Will be fixed in the next version of the patch series, thanks!

> 
> 2.)
> 
> I backed up some VMs to my local MinIO server which ran out of disk
> space during backup. Since even delete operations failed in this
> scenario, PBS could not clean up the snapshot directory, which was
> left over after this failed backup. In some instances, the snapshot
> directory was completely empty, in some other case two blobs were
> written, but the fidx files were missing:
> 
>    root at pbs-s3:/s3-store/ns/pali/vm# ls 160/2025-07-21T12\:51\:44Z/
>    fw.conf.blob  qemu-server.conf.blob
>    root at pbs-s3:/s3-store/ns/pali/vm# ls 165/
>    2025-07-21T12:52:42Z/ owner
>    root at pbs-s3:/s3-store/ns/pali/vm# ls 165/2025-07-21T12\:52\:42Z/
>    root at pbs-s3:/s3-store/ns/pali/vm#
> 
> I could fix this by doing a "S3 Refresh" and then manually deleting the
> affected snapshot under the "Content" view - something that could be
> very annoying if one has hundred/thousands of snapshots, so I think we
> need some form of automatic cleanup for fragments from incomplete/failed
> backups. After all, I'm pretty sure that one could end up in a similar
> situation by just cutting the network connection to the S3 server at the
> right moment in time.

As discussed already a bit off-list, this would indeed be nice to have, 
however I see no way of doing this consistently atm without manual user 
interaction. In your tests cleanup of objects from the s3 backend failed 
because of the out-of-memory, so the user needs to fix that first.
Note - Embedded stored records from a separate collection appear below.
theorem sendSupervisor_keeps {l : List Part} (hl : [.own] ⊆ l) {s t : State} (h : KeepsAllBut l s t)
    (body : OwnBody) :
    KeepsAllBut l s (sendSupervisor body t) := by
  unfold sendSupervisor
  all_goals repeat' split
  all_goals repeat' first
    | with_reducible exact h
    | ((with_reducible refine sendPlain_keeps ?hs ?_ _ _); case hs => exact List.Subset.trans (by decide) hl)

theorem sendAnswer_keeps {l : List Part} (hl : [.own] ⊆ l) {s t : State} (h : KeepsAllBut l s t)
    (tag : Byte) (code : AnswerCode) (content : List Byte) :
    KeepsAllBut l s (sendAnswer tag code content t) := by
  unfold sendAnswer
  all_goals repeat' first
    | with_reducible exact h
    | ((with_reducible refine sendSupervisor_keeps ?hs ?_ _); case hs => exact List.Subset.trans (by decide) hl)
    | (with_reducible refine KeepsAllBut.fold (fun t a h => ?_) _ ?_)

theorem setAlert_keeps {l : List Part} (hl : [.alerts] ⊆ l) {s t : State} (h : KeepsAllBut l s t)
    (c : AlertClass) (a : Alert) :
    KeepsAllBut l s (setAlert c a t) := by
  unfold setAlert
  all_goals repeat' first
    | with_reducible exact h
    | ((with_reducible refine State.setChannel_keeps hl ?_ _ ?hk); case hk => intro p hp; cases p <;> first | rfl | exact absurd (by decide) hp)

theorem raiseAlert_keeps {l : List Part} (hl : [.own, .alerts] ⊆ l) {s t : State} (h : KeepsAllBut l s t)
    (d : AlertDetail) :
    KeepsAllBut l s (raiseAlert d t) := by
  unfold raiseAlert
  all_goals try dsimp only
  all_goals repeat' split
  all_goals repeat' first
    | with_reducible exact h
    | ((with_reducible refine setAlert_keeps ?hs ?_ _ _); case hs => exact List.Subset.trans (by decide) hl)
    | ((with_reducible refine sendSupervisor_keeps ?hs ?_ _); case hs => exact List.Subset.trans (by decide) hl)

theorem forwardFrame_keeps {l : List Part} (hl : [.own, .forward, .alerts] ⊆ l) {s t : State} (h : KeepsAllBut l s t)
    (f : RingFrame) :
    KeepsAllBut l s (forwardFrame f t) := by
  unfold forwardFrame
  all_goals repeat' split
  all_goals repeat' first
    | with_reducible exact h
    | ((with_reducible refine raiseAlert_keeps ?hs ?_ _); case hs => exact List.Subset.trans (by decide) hl)
    | ((with_reducible refine State.setRing_keeps hl ?_ _ ?hk); case hk => intro p hp; cases p <;> first | rfl | exact absurd (by decide) hp)

theorem putStation_keeps {l : List Part} (hl : [.stations] ⊆ l) {s t : State} (h : KeepsAllBut l s t)
    (i : Nat) (e : Option StationEntry) :
    KeepsAllBut l s (putStation i e t) := by
  unfold putStation
  all_goals repeat' first
    | with_reducible exact h
    | ((with_reducible refine State.setTrack_keeps hl ?_ _ ?hk); case hk => intro p hp; cases p <;> first | rfl | exact absurd (by decide) hp)

theorem markAbsent_keeps {l : List Part} (hl : frameParts ⊆ l) {s t : State} (h : KeepsAllBut l s t)
    (i : Nat) (e : StationEntry) :
    KeepsAllBut l s (markAbsent i e t) := by
  unfold markAbsent
  all_goals try dsimp only
  all_goals repeat' split
  all_goals repeat' first
    | with_reducible exact h
    | ((with_reducible refine putStation_keeps ?hs ?_ _ _); case hs => exact List.Subset.trans (by decide) hl)
    | ((with_reducible refine raiseAlert_keeps ?hs ?_ _); case hs => exact List.Subset.trans (by decide) hl)

theorem nodeAbsent_keeps {l : List Part} (hl : frameParts ⊆ l) {s t : State} (h : KeepsAllBut l s t)
    (dst : Node) :
    KeepsAllBut l s (nodeAbsent dst t) := by
  unfold nodeAbsent
  all_goals repeat' split
  all_goals repeat' first
    | with_reducible exact h
    | ((with_reducible refine markAbsent_keeps ?hs ?_ _ _); case hs => exact List.Subset.trans (by decide) hl)
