theorem stationMode_acts {h : Header} {tag position m : Byte} {s : State} (hc : Commanded h [tag, 11, position, m] s) :
    let went := fun code v => exec (.stationMode h tag [position, m]) s =
      .next (answered h 4 [tag, 11, position, m] tag code [] v)
    (m = 0 ∨ 4 < m.toNat → went .range s) ∧
    ∀ x, (m = 1 ∧ x = .normal) ∨ (m = 2 ∧ x = .force) ∨ (m = 3 ∧ x = .skip) ∨ (m = 4 ∧ x = .off) →
      (position = 255 → ∃ v, went .ok v ∧
        (∀ i, stationAt i v = (stationAt i s).map fun e => { e with mode := x }) ∧ KeepsAllBut [.stations] s v) ∧
      (∀ e, stationAt position.toNat s = some e →
        went .ok (putStation position.toNat (some { e with mode := x }) s)) ∧
      (position ≠ 255 → stationAt position.toNat s = none → went .range s) := by
  refine ⟨fun hm => take_request_answered hc (stationModeRequest_of_none (stationModeOf_eq_none ?_) ..), fun x hx => ?_⟩
  · exact hm.imp_left fun h => congrArg BitVec.toNat h
  · have hmode : stationModeOf m.toNat = some x := by
      obtain ⟨rfl, rfl⟩ | ⟨rfl, rfl⟩ | ⟨rfl, rfl⟩ | ⟨rfl, rfl⟩ := hx <;> rfl
    refine ⟨fun hall => ⟨setAllModes x s, take_request_answered hc ?_, fun i => stationAt_setAllModes i x s,
      setAllModes_keeps' x s⟩, fun e he => take_request_answered hc ?_, fun hne hnone => take_request_answered hc ?_⟩
    · exact (stationModeRequest_of_some hmode ..).trans (if_pos (byte_eq_255_iff.mp hall))
    · have hlt := stationAt_lt he
      rw [stationModeRequest_of_some hmode, if_neg (by omega), he]
    · rw [stationModeRequest_of_some hmode, if_neg fun h => hne (byte_eq_255_iff.mpr h), hnone]

/-! ### BIN_MODE (R111) -/

/-- A bin beyond 31 is not loaded. -/
theorem binLoaded_iff {b : Nat} {s : State} : binLoaded b s = true ↔ (binAt b s).node ≠ none := by
  simp only [binLoaded, Bool.and_eq_true, decide_eq_true_eq, Option.isSome_iff_ne_none]
  refine ⟨fun h => h.2, fun h => ⟨?_, h⟩⟩
  by_contra hb
  rw [binAt_of_le (by omega)] at h
  exact h rfl

theorem binOnRequest_of_loaded {bin : Byte} {s : State} (h : (binAt bin.toNat s).node ≠ none) (tag : Byte) :
    binOnRequest tag bin s = sendAnswer tag .ok [] (binOn bin.toNat s) := if_pos (binLoaded_iff.mpr h)

theorem binOnRequest_of_unloaded {bin : Byte} {s : State} (h : (binAt bin.toNat s).node = none) (tag : Byte) :
    binOnRequest tag bin s = sendAnswer tag .range [] s := if_neg fun hl => binLoaded_iff.mp hl h

theorem binOffRequest_of_loaded {bin : Byte} {s : State} (h : (binAt bin.toNat s).node ≠ none) (tag : Byte) :
    binOffRequest tag bin s = sendAnswer tag .ok [] (binOff bin.toNat s) := if_pos (binLoaded_iff.mpr h)

theorem binOffRequest_of_unloaded {bin : Byte} {s : State} (h : (binAt bin.toNat s).node = none) (tag : Byte) :
    binOffRequest tag bin s = sendAnswer tag .range [] s := if_neg fun hl => binLoaded_iff.mp hl h

/-- A bin turned OFF, its bundle still open. -/
def binTurnedOff (b : Nat) (s : State) : State := putBin b { binAt b s with state := .off } s

theorem binAt_binTurnedOff {b : Nat} (hb : b < 32) (c : Nat) (s : State) :
    binAt c (binTurnedOff b s) = if c = b then { binAt b s with state := .off } else binAt c s :=
  binAt_putBin _ _ _ _ hb

theorem binTurnedOff_self {b : Nat} (hb : b < 32) (s : State) :
    binAt b (binTurnedOff b s) = { binAt b s with state := .off } := (binAt_binTurnedOff hb b s).trans (if_pos rfl)

/-- Turned OFF with pieces in flight, or without an open bundle, the bin is only turned off. -/
theorem binOff_of_open {b : Nat} {s : State} (hb : b < 32) (h : (binAt b s).flights ≠ [] ∨ (binAt b s).bundle = none) :
    binOff b s = binTurnedOff b s := by
  obtain h | h := h
  · refine (closeIfOff_eq b (binTurnedOff b s)).trans (if_neg fun he => h ?_)
    rw [Bin.Emptied, binTurnedOff_self hb] at he
    exact he.2
  · exact closeIfOff_of_none (s := binTurnedOff b s) (by rw [binTurnedOff_self hb]; exact h)

/-- Turned OFF with nothing in flight, the bin closes its bundle. -/
theorem binOff_of_emptied {b : Nat} {s : State} (hb : b < 32) (h : (binAt b s).flights = []) :
    binOff b s = closeBundle b .binOff (binTurnedOff b s) := by
  refine (closeIfOff_eq b (binTurnedOff b s)).trans (if_pos ?_)
  rw [Bin.Emptied, binTurnedOff_self hb]
  exact ⟨rfl, h⟩

/-- The BUNDLE record of a bin whose group is known. -/
theorem bundleLog_of_group {b g : Nat} {s : State} (h : groupOfBin b s = some g) (cause : CloseCause) (u : Bundle) :
    bundleLog b cause u s =
      { bin := b, group := g, key := u.key, count := u.count
        level := if (groupAt g s).minimum ≤ u.count then u.level else (groupAt g s).demote
        cause := cause, entry := u.entry, first := u.first, last := u.last
        demoted := decide (u.count < (groupAt g s).minimum), continued := u.continued } := by
  unfold bundleLog judgingGroup
  rw [h]
  rfl

theorem binModeOff_closes {h : Header} {tag bin : Byte} {s : State} (hc : Commanded h [tag, 12, bin, 2] s)
    (hloaded : (binAt bin.toNat s).node ≠ none) (hflights : (binAt bin.toNat s).flights = [])
    (hbundle : (binAt bin.toNat s).bundle ≠ none) : ∃ v,
      exec (.binModeOff h tag bin) s = .next (answered h 4 [tag, 12, bin, 2] tag .ok [] v) ∧
      binAt bin.toNat v = { binAt bin.toNat s with
        state := .off, bundle := none, trayBundles := (binAt bin.toNat s).trayBundles + 1 } ∧
      (∀ c, c ≠ bin.toNat → binAt c v = binAt c s) ∧
      (∀ u g, (binAt bin.toNat s).bundle = some u → groupOfBin bin.toNat s = some g → LogTook (.bundle
        { bin := bin.toNat, group := g, key := u.key, count := u.count
          level := if (groupAt g s).minimum ≤ u.count then u.level else (groupAt g s).demote
          cause := .binOff, entry := u.entry, first := u.first, last := u.last
          demoted := decide (u.count < (groupAt g s).minimum), continued := u.continued }) s v) ∧
      StationsKept id (s.ring.own.length < 32) s v ∧ AlertsKeptBut [.reserve, .station] s v ∧
      KeepsAllBut closeParts s v := by
  have hb : bin.toNat < 32 := lt_of_binLoaded (binLoaded_iff.mpr hloaded)
  have hoff : Wrote [] 0 s (binTurnedOff bin.toNat s) := putBin_wrote _ _ s
  have hw := hoff.trans (closeBundle_wrote (b := bin.toNat) (cause := .binOff) (by decide) (binTurnedOff bin.toNat s))
  have hself := binTurnedOff_self hb s
  refine ⟨binOff bin.toNat s, take_request_answered hc (binOffRequest_of_loaded hloaded tag), ?_⟩
  rw [binOff_of_emptied hb hflights]
  refine ⟨?_, fun c hne => ?_, fun u g hu hg => ?_, hw.stations.mono fun hroom => .inl (by omega), hw.alerts, ?_⟩
  · rw [binAt_closeBundle hb (by decide), if_pos rfl, hself, Bin.bundleClosed, if_neg hbundle]
  · rw [binAt_closeBundle hb (by decide), if_neg hne, binAt_binTurnedOff hb, if_neg hne]
  · have took := hw.took
    rw [List.nil_append, hself] at took
    rw [closeRecord_eq_of_keeps hoff.keeps (by decide)] at took
    have hrec : closeRecord bin.toNat .binOff (binAt bin.toNat s).bundle s = [.bundle (bundleLog bin.toNat .binOff u s)] := by
      rw [hu]
      rfl
    rw [← bundleLog_of_group hg]
    exact LogTookAll.one.mp (hrec ▸ took)
  · exact closeBundle_keeps (List.Subset.refl _) (putBin_keeps (by decide) (.start _ s) _ _) _ _

/-- A BIN_MODE frame that is neither ON nor OFF. -/
theorem binModeRequest_of_bad {operands : List Byte}
    (h : operands.length ≠ 2 ∨ ∃ bin m, operands = [bin, m] ∧ m ≠ 1 ∧ m ≠ 2) (tag : Byte) (s : State) :
    binModeRequest tag operands s = sendAnswer tag .range [] s := by
  unfold binModeRequest
  split
  · rename_i bin mode
    obtain h | ⟨_, _, heq, h1, h2⟩ := h
    · exact absurd rfl h
    · cases heq
      rw [if_neg h1, if_neg h2]
  · rfl

/-- A management frame of the supervisor that no command of its own stands for acts as the row of its kind. -/
theorem exec_forwardFrame_of_commanded {h : Header} {kind : Byte} {payload : List Byte} {tag : Byte} {code : AnswerCode}
    {content : List Byte} {s v : State} (hc : Commanded h payload s) (h1 : 1 ≤ kind.toNat) (h6 : kind.toNat ≤ 6)
    (hw : managementWork kind payload s = sendAnswer tag code content v) :
    exec (.forwardFrame { header := h, kind := kind, payload := payload }) s =
      .next (answered h kind payload tag code content v) := by
  obtain ⟨hs, h0, h63, hsrc, hdst, hlen⟩ := hc
  have haction : frameAction { header := h, kind := kind, payload := payload } s = some (sendAnswer tag code content v) := by
    rw [frameAction_of_management h1 h6, manage, if_pos (fromSupervisor_iff.mpr ⟨h0, h63, hsrc, hdst⟩), hw]
  rw [exec_forwardFrame hs hlen (hsrc ▸ h0), if_pos hdst, haction]
  rfl

/-! ### RELEARN (R44) -/

theorem relearn_acts {h : Header} {tag : Byte} {operands : List Byte} {s : State} (hc : Commanded h (tag :: 13 :: operands) s) :
    let went := fun code v => exec (.relearn h tag operands) s =
      .next (answered h 4 (tag :: 13 :: operands) tag code [] v)
    (operands.length ≠ 1 → went .range s) ∧
    ∀ i, operands = [i] →
      (3 < i.toNat → i ≠ 255 → went .range s) ∧
      (i.toNat ≤ 3 → went .ok (putStock i.toNat { stockAt i.toNat s with ring := [] } s)) ∧
      (i = 255 → ∃ v, went .ok v ∧ (∀ k, k < 4 → stockAt k v = { stockAt k s with ring := [] }) ∧
        KeepsAllBut [.stocks] s v) := by
  refine ⟨fun hlen => take_request_answered hc (if_pos hlen), ?_⟩
  rintro i rfl
  have hwork : relearnRequest tag [i] s =
      if i.toNat = 255 then sendAnswer tag .ok [] (emptyRings s)
      else if i.toNat ≤ 3 then sendAnswer tag .ok [] (putStock i.toNat (stockAt i.toNat s).relearn s)
      else sendAnswer tag .range [] s := by
    unfold relearnRequest
    rw [field_one, byteAt_cons_zero]
    rfl
  refine ⟨fun h3 hne => take_request_answered hc ?_, fun h3 => take_request_answered hc ?_, fun hall =>
    ⟨emptyRings s, take_request_answered hc ?_, fun k _ => stockAt_emptyRings k s,
      emptyRings_keeps (List.Subset.refl _) (.start _ s)⟩⟩
  · rw [hwork, if_neg fun h => hne (byte_eq_255_iff.mpr h), if_neg (by omega)]
  · rw [hwork, if_neg (by omega), if_pos h3]
    rfl
  · rw [hwork, if_pos (byte_eq_255_iff.mp hall)]

/-- Settles O54: each request by what it names. -/
theorem modesAndRelearnAct : Obligations.ModesAndRelearnAct := by
  refine ⟨fun h tag operands s hc hlen => take_request_answered hc (stationModeRequest_of_length hlen tag s),
    fun h tag position m s hc => stationMode_acts hc, fun h tag bin s => ⟨fun hc => ⟨fun hnone => ?_, fun hloaded => ?_⟩,
      fun hc => ⟨fun hnone => ?_, fun hloaded hopen => ?_, fun hloaded hflights hbundle => ?_⟩⟩,
    fun h tag operands s hc hbad => ?_, fun h tag operands s hc => relearn_acts hc⟩
  · exact take_request_answered hc (binOnRequest_of_unloaded hnone tag)
  · exact take_request_answered hc (binOnRequest_of_loaded hloaded tag)
  · exact take_request_answered hc (binOffRequest_of_unloaded hnone tag)
  · have hb : bin.toNat < 32 := lt_of_binLoaded (binLoaded_iff.mpr hloaded)
    refine take_request_answered hc ((binOffRequest_of_loaded hloaded tag).trans ?_)
    rw [binOff_of_open hb hopen]
    rfl
  · exact binModeOff_closes hc hloaded hflights hbundle
  · exact exec_forwardFrame_of_commanded hc (by decide) (by decide) (binModeRequest_of_bad hbad tag s)
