/-- The machine right after the rise of RSTn (R174). Station number 0 and the low input lines are a DESIGN
CHOICE (log 17): the manual reads them from outside. -/
def State.reset : State :=
  { pending := [], free := 0,
    pins := { rstn := true, wgate := false, sgate := false, railAlert := false, monlo := false,
              monhi := false },
    clock := Clock.powerOn, table := [], plans := { records := [], finished := [], accepted := 0 },
    seq := Sequencer.powerOn, drive := { sent := [], references := none }, burst := none,
    store := ProfileStore.powerOn, heads := List.replicate 16 HeadRecord.powerOn, search := none,
    link := Link.powerOn, peers := PeerBlock.cleared 0, station := .setup, number := 0,
    config := Configuration.powerOn, restrictions := Restrictions.powerOn, fault := FaultRecord.clear,
    reply := none }

end Sys2Proof.Machine
end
And automatic cleanup of fragments from the S3 store after a connection 
loss might be doable during garbage collection, or verification, I will 
however have to think this through in detail. So best for a followup.

> 
> 3.)
> 
> Cut the connection to my MinIO server during a verification job.
> The task log was spammed by the following messages:
> 
>    2025-07-21T16:06:51+02:00: failed to copy corrupt chunk on s3 backend: 747835eb948591da7c4ebe892a9eb28c0daa8978bb80b70350f5b07225a1b9b0
>    2025-07-21T16:06:51+02:00: corrupted chunk renamed to "/s3-store/.chunks/7478/747835eb948591da7c4ebe892a9eb28c0daa8978bb80b70350f5b07225a1b9b0.0.bad"
>    2025-07-21T16:06:51+02:00: "can't verify chunk, load failed - client error (Connect)"
>    2025-07-21T16:06:51+02:00: failed to copy corrupt chunk on s3 backend: 5680458c0dba35dd1b528b5e38d32d410aee285f4d0328bbd8814fb5eb129aaf
>    2025-07-21T16:06:51+02:00: corrupted chunk renamed to "/s3-store/.chunks/5680/5680458c0dba35dd1b528b5e38d32d410aee285f4d0328bbd8814fb5eb129aaf.0.bad"
> 
> While not really catastrophic, since these chunks would then just be
> refetched from S3 on the next access, this probably should be handled
> better/more gracefully.

Fixed this as well already for the upcoming v10 of the patches, thanks!

> 
> One thing that I spotted in the documentation was the following:
> 
>    proxmox-backup-manager s3 client create my-s3-client --secrets-id my-s3-client ...
> 
> The user has to specify the client ID twice, one for the regular config,
> one for the secret config. This was implemented this way due to how
> parameter flattening for API type structs work. I discussed this
> with @Chris and suggested another approach, one that works without
> duplicating the ID to hopefully make the UX a bit nicer.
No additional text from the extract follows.